Recently Louisiana Tech’s Student Government Association held its elections for the new SGA executive board and whether to implement the Student Engagement Fee.
The main topic up for discussion on the ballot was whether the student body was in favor or against implementing the Student Engagement Fee, increasing tuition $150 each quarter starting in the fall.
The fee proposed was to support under-served students, mental health, spirit groups, sports clubs, Greek Life, and athletics. The fee brought forth much controversy since $135 of the fee would be put toward Tech athletics.
Louisiana Tech is the only Division I public institution in the state and the only member of Conference USA that does not have a student engagement fee that directly supports athletics. Currently, Tech students receive free admission into all University home athletic events.
The fee failed to pass and will not be implemented in the fall.
Emma Stone, a sophomore at Tech, said that she thought it was unfair to ask students to pay that much money when most of the money would not go to benefit the whole student body.
“I would vote yes if the money was proportionally allocated,” Stone said. “I believe those involved in athletics should pay the fee, as do people in sororities, for example.”
Skyla-Rae Lewis, a senior at Tech, echoed Stone’s sentiments that she would have voted yes if the fee had been more evenly distributed. She said it was disappointing that the money going toward mental health was so low while athletics was getting so much.
“Personally, I voted no because majority of the money was going towards athletics, and I’m not involved in athletics or really go to any of the games,” Lewis said. “I feel like most of the athletic departments are well funded. I know not all of them are, but some are.”
There were some students who did believe the fee should have passed. Daniel Spencer, a graduate student at Tech, said that while he respected the reason students voted no, he believes this fee would have benefited students more than they realized, as he finds university success and athletic success to not be mutually exclusive.

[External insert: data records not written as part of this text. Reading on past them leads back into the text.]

/-- R155: the laws where a host's side has been replaced and the lease table has dealt with what it held. -/
theorem detached_sound {s t : State} {h : HostId} {x : HostSide} (hm : LeaseMoves s t)
    (hp : PortsKept (s.setHost h x) t) (hs : AgreementSound s) :
    AgreementSound (detachAgreement h t) := by
  have ⟨hu, he⟩ := (agreementSound_iff s).mp hs
  have hunit : t.agree = s.agree := by rw [hm]
  have hgate : t.gate = s.gate := by rw [hm]
  refine detachAgreement_sound (by rw [hunit, hgate]; exact hu) fun p hq g hg hin => ?_
  rw [hp g, State.setHost_port_other s x hg]
  exact he p (hunit ▸ hq) g hin

/-- R159: a LEAVE takes its host out of the electorate. -/
theorem takeLeave_sound (h : HostId) {s : State} (hs : AgreementSound s) :
    AgreementSound (takeLeave h s) := by
  have hdetached : AgreementSound
      (detachAgreement h (withdrawAndClose h (s.setPort h .leaving))) :=
    detached_sound (.after (leaseMoves_withdrawAndClose h _) rfl) (portsKept_withdrawAndClose h _) hs
  exact ((agreementKept_leavePark h _).trans (agreementKept_completeLeave h _)).sound hdetached

/-- R154, R161: so does a link that goes DOWN; a host that was not attached is in no electorate. -/
theorem linkDown_sound (h : HostId) {s : State} (hs : AgreementSound s) :
    AgreementSound (linkDown h s) := by
  have htear : ∀ x, LeaseMoves s (tearDown h (s.setHost h x)) := fun x =>
    .after (leaseMoves_tearDown h _) rfl
  have hend : ∀ u, AgreementKept u (takeIntake (notifyAttached (.hostLeft h true) u)) := fun u =>
    (agreementKept_notifyAttached _ u).trans (agreementKept_takeIntake _)
  have hdown : ∀ x, s.port h ≠ .attached → AgreementKept s (s.setHost h x) := fun x hp =>
    ⟨rfl, rfl, stillAttached_setHost x hp⟩
  unfold linkDown
  dsimp only
  split
  · exact ((agreementKept_leavePark h _).trans (hend _)).sound
      (detached_sound (htear _) (portsKept_tearDown h _) hs)
  next hp =>
    have hkept := hdown (HostSide.down (some (s.now + Config.quietTime))) (by simp [hp])
    exact ((hkept.trans (agreementKept_tearDown h _)).trans (hend _)).sound hs
  all_goals
    next hp => exact (hdown _ (by simp [hp])).sound hs

/-! ## Training steps (R129, R181 to R184) -/

theorem laneTrained_sound (w : Sweep) {s : State} (hs : AgreementSound s) :
    AgreementSound (laneTrained w s) := by
  have hatt : ∀ lane kind q, AgreementKept s (beginAttempt lane kind (s.setSeq q)) :=
    fun lane kind q => (agreementKept_setSeq s q).trans (agreementKept_beginAttempt lane kind _)
  unfold laneTrained
  split
  · dsimp only
    split
    · exact ((agreementKept_setSeq s _).trans (agreementKept_becomeReady _)).sound hs
    · exact (hatt _ _ _).sound hs
  · split
    · exact hs
    · dsimp only
      split
      · exact applyBurstOrder_sound
          (((agreementKept_setSeq s _).trans (agreementKept_setChan _ _)).sound hs)
      · exact (hatt _ _ _).sound hs

theorem attemptEnds_sound (w : Sweep) {s : State} (hs : AgreementSound s) :
    AgreementSound (attemptEnds w s) := by
  have hatt : ∀ kind, AgreementSound (beginAttempt w.lane kind s) := fun kind =>
    (agreementKept_beginAttempt w.lane kind s).sound hs
  unfold attemptEnds
  split
  · split
    · exact hatt _
    · exact ((agreementKept_setSeq s _).trans (agreementKept_refuseJoining _)).sound hs
  · split
    · exact hs
    · split
      · exact hatt _
      · exact abandon_sound _ ((agreementSound_iff s).mp hs).1

theorem landTrainStep_sound (lane : Lane) (sample : Bool) {s : State} (hs : AgreementSound s) :
    AgreementSound (landTrainStep lane sample s) := by
  have hland : AgreementSound (sampled s) :=
    ((agreementKept_landMaint s .active).trans (agreementKept_setSeq _ _)).sound hs
  have hact : ∀ w, AgreementSound (actOnSample sample w (sampled s)) := by
    intro w
    unfold actOnSample
    split
    · exact laneTrained_sound w hland
    · split
      · exact attemptEnds_sound w hland
      · exact ((agreementKept_setSeq _ _).trans (agreementKept_offerStep _)).sound hland
  refine (agreementKept_restoreCapture lane _).sound ?_
  split
  · exact hland
  · exact hact _
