-- ==== Sys2Proof/Machine/Supplies.lean ====
section
/-! DEFINITION. The rails' set points (16 R475, R487, 19 R524). -/

namespace Sys2Proof.Machine

/-- The set-point range of a rail, in mV (19 R524). -/
def railRange (r : Nat) : Nat × Nat :=
  if r < 16 then (700, 850)
  else if r < 24 then (420, 500)
  else if r < 32 then (1050, 1150)
  else if r < 36 then (750, 880)
  else (1150, 1260)

/-- The factory value of a rail's set point, in mV: some value of its set-point range (19 R524). -/
def factorySetPoint (r : Nat) : Nat := (railRange r).1 + Config.railSetPoint r % ((railRange r).2 + 1 - (railRange r).1)

end Sys2Proof.Machine
end

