-- ==== Sys2Proof/Machine/Tile.lean ====
section
/-! DEFINITION. Matrix tiles: accumulator sets, chains, the MM waybill from start to drain, lane failures and replay, the hold limit, and lending
(03 R66 to R97, R538). -/

namespace Sys2Proof.Machine

/-- The tile that holds a position unit: die and tile number. -/
def Base.tileOf (b : Base) (id : Nat) : Option (Nat × Nat) :=
  match unitOf id with
  | some (.tile, i) => (b.tileOfPos (i / 64) (i % 64)).map fun m => (i / 64, m)
  | _ => none

/-- The register of an accumulator set. -/
def setReg (k : Nat) : Reg := if k = 0 then .ACC_SET0 else .ACC_SET1

/-- States of an accumulator set (03 R72). -/
def sFREE : Nat := 0
def sPRELOAD : Nat := 1
def sACCUM : Nat := 2
def sHELD : Nat := 3
def sDRAIN : Nat := 4
def sSIDE : Nat := 5
def sLENT : Nat := 6
def sSPILL : Nat := 7

/-- State of set k of the tile that holds a position. -/
def Base.setState (b : Base) (id k : Nat) : Nat :=
  match b.tileOf id with
  | some (n, m) => b.rf 0 3 (setReg k) (cd n) m
  | none => sFREE

/-- A set's register written: state, LONG, partition, chain and terms (03 R96). -/
def Base.setPut (b : Base) (id k state : Nat) (long : Bool) (part chain terms : Nat) : Base :=
  match b.tileOf id with
  | some (n, m) =>
    b.wr (BitVec.ofNat 64 (state + b2n long * 8 + part % 8 * 16
      + (if state = sACCUM ∨ state = sHELD then chain % 65536 * 256 else 0) + min terms 0xFFFFFFFF * 2 ^ 32)) (setReg k) (cd n) m
  | none => b

/-- Only the state field changed. -/
def Base.setTo (b : Base) (id k state : Nat) : Base :=
  match b.tileOf id with
  | some (n, m) => if state = sFREE then b.wr 0 (setReg k) (cd n) m else b.wf 0 3 state (setReg k) (cd n) m
  | none => b

def Base.setsTo (b : Base) (id state : Nat) (l : List Nat) : Base := l.foldl (fun b k => b.setTo id k state) b

/-- Jobs of a position. -/
def Work.jobs (w : Work) (id : Nat) : List Job := (Map.find id w.tiles.jobs).getD []

def Work.setJobs (w : Work) (id : Nat) (l : List Job) : Work :=
  { w with tiles := { w.tiles with jobs := if l.isEmpty then Map.del id w.tiles.jobs else Map.put id l w.tiles.jobs } }

/-- The job whose last member is a waybill. -/
def Work.jobOf (w : Work) (id q seq : Nat) : Option Job := (w.jobs id).find? fun j => j.members.getLast? == some (q, seq)

/-- The job that a waybill belongs to. -/
def Work.jobWith (w : Work) (id q seq : Nat) : Option Job := (w.jobs id).find? fun j => j.members.contains (q, seq)

def Work.chainOf (w : Work) (id p chain : Nat) : Option Job := (w.jobs id).find? fun j => j.part == p && j.chain == some chain

/-- A job is known by its members' first. -/
def Job.same (j k : Job) : Bool := j.members.head? == k.members.head?

def Work.setJob (w : Work) (id : Nat) (j : Job) : Work := w.setJobs id ((w.jobs id).map fun k => if k.same j then j else k)
def Work.dropJob (w : Work) (id : Nat) (j : Job) : Work := w.setJobs id ((w.jobs id).filter fun k => !k.same j)

def Work.drains (w : Work) (id : Nat) : List (Nat × Nat × Nat × Nat) := (Map.find id w.tiles.drains).getD []
def Work.setDrains (w : Work) (id : Nat) (l : List (Nat × Nat × Nat × Nat)) : Work :=
  { w with tiles := { w.tiles with drains := if l.isEmpty then Map.del id w.tiles.drains else Map.put id l w.tiles.drains } }

def Work.claimsOf (w : Work) (id : Nat) : List (Nat × Nat × Nat) := (Map.find id w.tiles.claims).getD []
def Work.setClaims (w : Work) (id : Nat) (l : List (Nat × Nat × Nat)) : Work :=
  { w with tiles := { w.tiles with claims := if l.isEmpty then Map.del id w.tiles.claims else Map.put id l w.tiles.claims } }

/-- The claims of a waybill end: it has its sets. -/
def Work.unclaim (w : Work) (id : Nat) (x : Wb) : Work :=
  w.setClaims id ((w.claimsOf id).filter fun c => !(c.2.1 == x.queue && c.2.2 == x.seq))

/-- The output tiles of an MM (03 R70, R538): rows and columns of tiles of one matrix, and matrices. -/
structure Geo where
  M : Nat
  K : Nat
  N : Nat
  tr : Nat
  tc : Nat
  nb : Nat

def mmGeo (a b : Desc) : Geo :=
  { M := a.d1, K := a.d0, N := b.d1, tr := (a.d1 + 127) / 128, tc := (b.d1 + 127) / 128, nb := a.d2 * a.d3 }

def Geo.tiles (g : Geo) : Nat := g.tr * g.tc * g.nb

/-- Matrix, first row, rows, first column and columns of output tile t. -/
def Geo.tile (g : Geo) (t : Nat) : Nat × Nat × Nat × Nat × Nat :=
  let per := g.tr * g.tc
  let r := t % per / g.tc * 128
  let c := t % g.tc * 128
  (t / per, r, min 128 (g.M - r), c, min 128 (g.N - c))

def Wb.geo (x : Wb) : Geo :=
  match x.desc 0, x.desc 1 with
  | some a, some b => mmGeo a b
  | _, _ => { M := 0, K := 0, N := 0, tr := 0, tc := 0, nb := 0 }

/-- The integer path: both operands are I8 (02 R27). -/
def Wb.intPath (x : Wb) : Bool := match x.desc 0 with | some a => a.format == .i8 | none => false

/-- Declared term count n, the preload included (03 R83). -/
def Wb.declared (x : Wb) : Nat := (if x.keep && !x.cont then x.arg else x.geo.K) + b2n x.preload

/-- A long product (03 R83). -/
def longProduct (int : Bool) (decl pre : Nat) : Bool := if int then decide (decl - pre > 131072) else decide (decl > 1048576)

/-- What a start attempt answers: it waits, it is rejected with an event, or it starts. -/
inductive StartRes where
  | wait (w : Work)
  | reject (code : Nat)
  | start (w : Work)

/-- Sets that waybill (q, seq) may take now: FREE and not claimed by another. -/
def Work.freeSets (w : Work) (id q seq : Nat) : List Nat :=
  [0, 1].filter fun k => w.base.setState id k == sFREE && !(w.claimsOf id).any fun c => c.1 == k && !(c.2.1 == q && c.2.2 == seq)

/-- A filler holds the tile (03 R94). -/
def Work.lent (w : Work) (id : Nat) : Bool := w.base.setState id 0 == sLENT || w.base.setState id 0 == sSPILL

/-- Accepted waybills of the unit's window before x that are members of its chain and have not started: any, or those that open one (03 R80). -/
def Work.chainBefore (w : Work) (id : Nat) (x : Wb) (opener : Bool) : Bool :=
  ((w.unit id).window.takeWhile fun y => !(y.queue == x.queue && y.seq == x.seq)).any fun y =>
    y.part == x.part && y.opcode == 1 && y.chain == x.chain && y.phase == .accepted && (if opener then y.keep && !y.cont else y.keep || y.cont)

/-- Start of an MM on its tile: which sets it takes, what makes it wait, what rejects it (03 R73, R74, R76, R80 to R83, R86, R89, R94). `full` says
that the tile runs two waybills that use sets already (04 R111). DESIGN CHOICE (log entry 123): a KEEP that opens a chain whose identifier is still
in use by a chain of its partition on the tile waits until that chain has ended; the manual gives no outcome for it. DESIGN CHOICE (log entry 154): a
CONTINUE that names the SIDE set of its own long chain names a set that holds its chain, and is accepted; R80 does not say whether SIDE holds it. -/
def Work.mmStart (w : Work) (id : Nat) (x : Wb) (full : Bool) : StartRes :=
  let g := x.geo
  let b := w.base
  let int := x.intPath
  let rawInt := match x.desc 2 with | some o => o.fmt == 6 && !o.isStage | none => false
  let preFault := match b.tileOf id with
    | some (n, m) => if x.preload then
        (if !(bget (b.rd .TILE_POS n m) 10 && bget (b.rd .TILE_ID n m) 10) then some 0x0202 else if x.cont then some 0x0201 else none)
      else none
    | none => none
  match preFault with
  | some e => .reject e
  | none =>
    if x.cont then
      match w.chainOf id x.part x.chain with
      | none => if w.chainBefore id x false then .wait w else .reject 0x0206
      | some j =>
        let first := match j.members.head? with | some m => w.wb? id m.1 m.2 | none => none
        let differs := match first with
          | some f => (match f.desc 0, x.desc 0, f.desc 2, x.desc 2 with
            | some fa, some xa, some fo, some xo => fa.fmt != xa.fmt || fo.fmt != xo.fmt || fo.dims != xo.dims
            | _, _, _, _ => false)
          | none => false
        if w.chainBefore id x true then .wait w
        else if x.accset ≠ 0 ∧ !j.sets.contains (x.accset - 1) then .reject 0x0201
        else if differs then .reject 0x0201
        else if w.chainBefore id x false then .wait w
        else if j.members.length ≥ 64 ∨ j.terms + g.K > min (j.decl - b2n j.pre) (2 ^ 28) then .reject 0x0207
        else if j.long && j.int && !x.keep && rawInt then .reject 0x0201
        else if j.failed || j.heldSince.isNone then .wait w
        else
          let b := match j.sets.head? with
            | some k => b.setPut id k sACCUM j.long x.part x.chain (b2n j.pre + j.terms)
            | none => b
          .start ({ w with base := b }.setJob id { j with members := j.members ++ [(x.queue, x.seq)], heldSince := none })
    else if decide (g.K > 2 ^ 28) || x.keep && decide (g.K > x.arg) then .reject 0x0207
    else
      let waits := full || x.keep && (w.chainOf id x.part x.chain).isSome
      let long := longProduct int x.declared (b2n x.preload)
      let job : Job :=
        { part := x.part, chain := if x.keep then some x.chain else none, members := [(x.queue, x.seq)],
          named := if x.accset = 0 then none else some (x.accset - 1), sets := [], pre := x.preload, decl := x.declared, int := int, long := long }
      let begin := fun (w : Work) (sets : List Nat) (st : Nat) =>
        let b := sets.zipIdx.foldl (fun (b : Base) c =>
          b.setPut id c.1 (if st = sLENT then sLENT else if c.2 = 0 then st else sSIDE) long x.part (if x.keep then x.chain else 0) 0) w.base
        ({ w with base := b }.unclaim id x).setJobs id
          (w.jobs id ++ [{ job with sets := sets }])
      if x.filler then
        if b.setState id 0 = sFREE ∧ b.setState id 1 = sFREE ∧ (w.jobs id).isEmpty ∧ (w.claimsOf id).isEmpty ∧ !waits
        then .start (begin w [0, 1] sLENT) else .wait w
      else
        let free := w.freeSets id x.queue x.seq
        let st := if x.preload then sPRELOAD else sACCUM
        match job.named with
        | some k =>
          if b.setState id k = sLENT ∨ b.setState id k = sSPILL then .wait w
          else if b.setState id k ≠ sFREE then .reject 0x0201
          else if waits || !free.contains k then .wait w
          else if long then
            (if free.length = 2 then .start (begin w [k, 1 - k] st)
             else .wait (w.setClaims id ((w.claimsOf id).filter (fun c => c.1 != k) ++ [(k, x.queue, x.seq)])))
          else .start (begin w [k] st)
        | none =>
          match (if waits then [] else free) with
          | [] => .wait w
          | k :: r =>
            if long then
              (if r.isEmpty then .wait (w.setClaims id ((w.claimsOf id).filter (fun c => c.1 != k) ++ [(k, x.queue, x.seq)]))
               else .start (begin w [0, 1] st))
            else .start (begin w [k] st)
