/-- The figures pass on once every partial has (11 R325): Q eastward, or R formed by the last rank and both sent west. -/
def Work.reduceFigures (w : Work) (o : RingOp) (x : Wb) : Work :=
  let E := x.reduceCount
  if o.figSent ∨ (o.rank ≠ 0 ∧ (o.received 2 0 < 4 * E ∨ o.figQ.isNone)) then w
  else
    let (w, g) := w.contribution o.unit x 0 E
    let q := normSquare g
    let Q := match o.figQ with | some p => f32add p q | none => q
    if o.rank + 1 < o.S then
      let o := { o with figSent := true }
      let (w, _) := (w.setOp o).opSend o true { o.frame 7 (o.pos (o.rank + 1)) with aux := Q, body := .figures none }
      w
    else
      let R := normSquare ((List.range E).map fun i => (Map.find i o.data).getD 0)
      let o := { o with figSent := true, figQ := some Q, figR := some R }
      let w := w.setOp o
      let (w, o) := if o.rank = 0 then (w, o) else w.opSend o false { o.frame 7 (o.pos (o.rank - 1)) with aux := Q, body := .figures (some R) }
      w.reduceCheck o

/-- RING_REDUCE begins (11 R324, R325). -/
def Work.ringReduce (w : Work) (id q seq : Nat) : Work :=
  match w.ringBegin? id q seq 0x62 with
  | none => w
  | some x =>
    let o := w.base.newOp id x
    let w := w.addOp o
    let E := x.reduceCount
    if o.rank = 0 then
      let (w, g) := w.contribution id x 0 E
      let (w, x) := w.reduceFinite id x 0 g
      let w := w.setWb id x
      if o.S = 1 then
        let (w, x) := w.reduceOut id x 0 g
        let o := { o with data := g.zipIdx.map fun c => (c.2, c.1) }
        ((w.setWb id x).setOp o).reduceFigures o x
      else
        let (w, o) := w.opTransfer o true (o.pos 1) 2 0 0 (g.flatMap (leBytes 4))
        w.reduceFigures o x
    else w

/-- A partial for a running reduction of rank k ≥ 1: p + g passes east, or is the result. One beyond the elements is dropped, and the waybill then
waits until it is aborted (11 R324). -/
def Work.partialFrame (w : Work) (e : Nat) (o : RingOp) (x : Wb) (f : OutFrame) : Work :=
  let E := x.reduceCount
  if o.rank = 0 then w.ringDrop e 2 f (some o.part)
  else if 4 * E ≤ f.offset then (w.setOp { o with stuck := true }).ringDrop e 2 f (some o.part)
  else
    let n := min (f.payload.length / 4) (E - f.offset / 4)
    let e0 := f.offset / 4
    let p := (List.range n).map fun i => fieldAt f.payload (4 * i) 4
    let (w, g) := w.contribution o.unit x e0 n
    let t := (p.zip g).map fun c => f32add c.1 c.2
    let w := { w with base := w.base.noteWork (unitReq o.part ⟨io (e / 4), 4⟩) 0x68 n }
    let (w, x) := [p, g, t].foldl (fun (s : Work × Wb) l => s.1.reduceFinite o.unit s.2 e0 l) (w, x)
    let o := { o with got := (2, 0, f.offset, 4 * n) :: o.got }
    if o.rank + 1 < o.S then
      let w := (w.setWb o.unit x).setOp o
      let (w, o) := w.opSend o true { o.frame 0 (o.pos (o.rank + 1)) with kind := 2, offset := f.offset, payload := t.flatMap (leBytes 4) }
      w.reduceFigures o x
    else
      let (w, x) := w.reduceOut o.unit x e0 t
      let o := { o with data := t.zipIdx.foldl (fun m c => Map.put (e0 + c.2) c.1 m) o.data }
      let w := (w.setWb o.unit x).setOp o
      let (w, o) := w.opSend o false { o.frame 0 (o.pos (o.rank - 1)) with kind := 3, offset := f.offset, payload := t.flatMap (leBytes 4) }
      w.reduceFigures o x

“Had this fee passed we could have been able to pay extremely underpaid trainers, nutritionists and assistants,” Spencer said. “All of these are important for building winning programs that people want to stay a part of and eventually lead to a growth in student population.”
Students also voted on the new SGA executive board. Elizabeth McKinney was elected president, Gabe Freeman was elected vice president, Jacob Thomas was elected treasurer and Gracey Avery was elected secretary.
McKinney expressed how excited she is to be taking over the position as president next year.
“Becoming SGA president has been something I have worked towards since the beginning of sophomore year, and I am so excited to finally be able to take on this position,” McKinney said. “I am thrilled to have the opportunity to speak up for the student body in this capacity, and I cannot wait to see all the things we can make happen this year.”
McKinney also shared that while most of the positions for the SGA board ran unopposed this election brought forth the largest turnout of voters SGA has ever seen.
“We had numbers that were unprecedented, and I am beyond proud of the student body for showing up to the polls and using their voice,” McKinney said.